Week three of Outdoor Nations’ “Campus Challenge” has begun, with UB sitting at rank 15 out of the 90 schools participating. The Campus Challenge is a six-week event in which students join together on their college campuses to go outside to explore nature. UB is one of 90 schools entered in the nationwide outdoor challenge to be considered the “most outdoorsy school.”

Students can still earn points by doing anything kind of outdoor activity even though this week’s challenge is to sleep outdoors. For those looking to investigate the area more and really rack up the points, Devil’s Hole State Park and Whirlpool State Park are this week’s featured location.

Grand Trunks Hammocks, a well-known brand in outdoor equipment, is the sponsor this week. The company is offering a promo code for discounted hammocks to try and get students to find creative places to sleep under the stars.

All students have to do is find a few trees on campus, sling a hammock and be entered to win the $1000 grand prize. Although, that may result in a wake-up call by campus police or a few geese.

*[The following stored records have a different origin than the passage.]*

-- ==== Sys2Proof/Tests/Slice0.lean ====
section
/-!
SUPPORT. Tests, and the witnesses of the statements. A test's expected values are those of 95_test_vectors.md (the vector's id
stands in its comment) or are read off the rule it names. A witness is a concrete state and operands that meet the hypotheses
of the statement it is named after, one for each clause, at the clause's boundary where it has one.
-/
namespace Sys2Proof.Tests
open Sys2Proof Sys2Proof.Machine

/-! ## Concrete builds and states -/

/-- A build with every OPEN parameter at a number (the conventions of 95_test_vectors.md: `WALL_LIMIT = 600`),
its clock at 1 MHz. -/
def build (p : Profile) : Config :=
  { Config.default p with
    fClk := 1000000, tStepLow := 2, wallLimit := 600, basePeriod := 100, divPivot := 2, fireDuration := 50 }

/-- Input ports at rest, `RST = 0`. -/
def quiet : Ports := { Ports.inReset with rst := false }

/-- The block of profile `p` after reset at time 1000, CU's turn. -/
def still (p : Profile) : State :=
  { State.afterReset (build p) quiet 0 [] [] .cu with
    ts := 1000, fireT0 := 0, left := Motor.reset p.enReset 0, right := Motor.reset p.enReset 0, tickPhase := 0 }

abbrev sA : State := still .layoutA
abbrev sB : State := still .layoutB
abbrev sT : State := still .teleop

/-- Profile A with the terminator checked. -/
def sACheck : State := { sA with cfg := { sA.cfg with laCheckTerm := true } }

/-- The same state in the untimed model. -/
def untimed (s : State) : State := { s with cfg := { s.cfg with timing := .untimed } }

/-- Profile B with channel 0 running forward and mid-step (MD12), and the gun on. -/
def sBRunning : State :=
  { sB with
    left := { sB.left with en := true, dir := true, run := true, pgPh := .low 998, settleT := 900 }
    right := { sB.right with en := true, run := true }
    gun := true }

/-- Profile T with a fire begun at 950 (T16). -/
def sFiring : State :=
  { sT with gun := true, fireBusy := true, fireT0 := 950, cuPh := .firing, lastValid := true, lastChar := 0x66 }

/-- Profile T in Roam with Forward applied and the centre reading `r` (CU1, CU2). -/
def sRoam (r : Nat) : State := { sT with mode := .roam, steer := .forward, lrt := sT.lrt.set center r }

/-- `sRoam r` before the last of a snapshot's reads, the centre read as `r`: CU is inside its roam step. -/
def sRoamLast (r : Nat) : State := { sRoam r with cuPh := .ready, snap := sT.snap.set center r, snapAt := 4, inTick := true }

/-- Profile A inside an MD.PULSE on channel 0. -/
def sPulse (stage : PulseStage) (t0 : Nat) : State := { sA with cuPh := .pulse .left stage t0 }

/-- What `f` reads in the next state, if there is one. -/
def after {α : Type} (o : Out) (f : State → α) : Option α :=
  match o with
  | .next t => some (f t)
  | .fault _ => none
  | .refused _ => none

/-- Both `MOTOR` words. -/
def motors (s : State) : Byte × Byte := (s.left.packed, s.right.packed)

Russ Crispell, director of Outdoor Pursuits, finds the Niagara River Gorge, north of Niagara Falls, to be one of his favorite spots, especially because it’s within 30 minutes of campus.

“It is some of the most spectacular views you will see,” Crispell said. “There are eagles that will fly over and white cedar trees that are estimated 2000 years old.”

The gorge area offers an up-close view of the rushing water from the falls.

Devil’s Hole State Park offers 300 feet of rock steps down the gorge, which connects to a mile-long trail along the river. There is a 2.5-mile route from Devil’s Hole to Whirlpool State Park, which allows hikers to see a great deal of the area.

On the descent down from Devil’s Hole, hikers can go off path to find a deep cave with graffiti written on the walls.

It offers a nice place to take a break, but a little bit of trail blazing is necessary.

There are legends about Devil’s Hole dating back to the 1700’s. There is said to be a group of 350 British Soldiers in 1763 that were stopping for lunch along the river, where Devils Hole sits today. While resting, members of the Seneca Indian Tribe invaded them and some were thrown off of the gorge edge, according to Crispell.

“The Seneca would actually force [European settlers] to go over the edge of the gorge,” Crispell said.

It was also said that Devils Hole got its name from a tribe that used the gorge as a hiding place during times of war. They wouldn’t want people finding out about their hiding place so they would kill anyone who entered the gorge at that point.

“Rumor has it that this area is haunted,” Crispell said.

The 400-step descent is worth it to see the rushing blue water and depending on when you go, you may be able to see a Jet Boat Tour, which flies upstream.

Whirlpool State Park is located south of Devils Hole and offers a similar hike to the waters edge, but the waterfront is where the two places differ.

Niagara Falls water empties out and forms this circular pool within the river. As the water enters the pool it causes what looks like a whirlpool.

“It’s a really beautiful view going down and once you get down you can go left or right. I would not suggest going straight because there are class six rapids,” Crispell said. “Stay away from the edge because there are water surges that can surge up to 10 feet. You could get washed away so stay away from waters edge, that is a warning.”

According to an article by The Buffalo News, the stairs down to the whirlpool have been recently renovated making the steps down a bit safer for less experienced hikers.

Hiking the gorge would give UB much needed points to push the university to the top 10 most outdoorsy schools in the competition.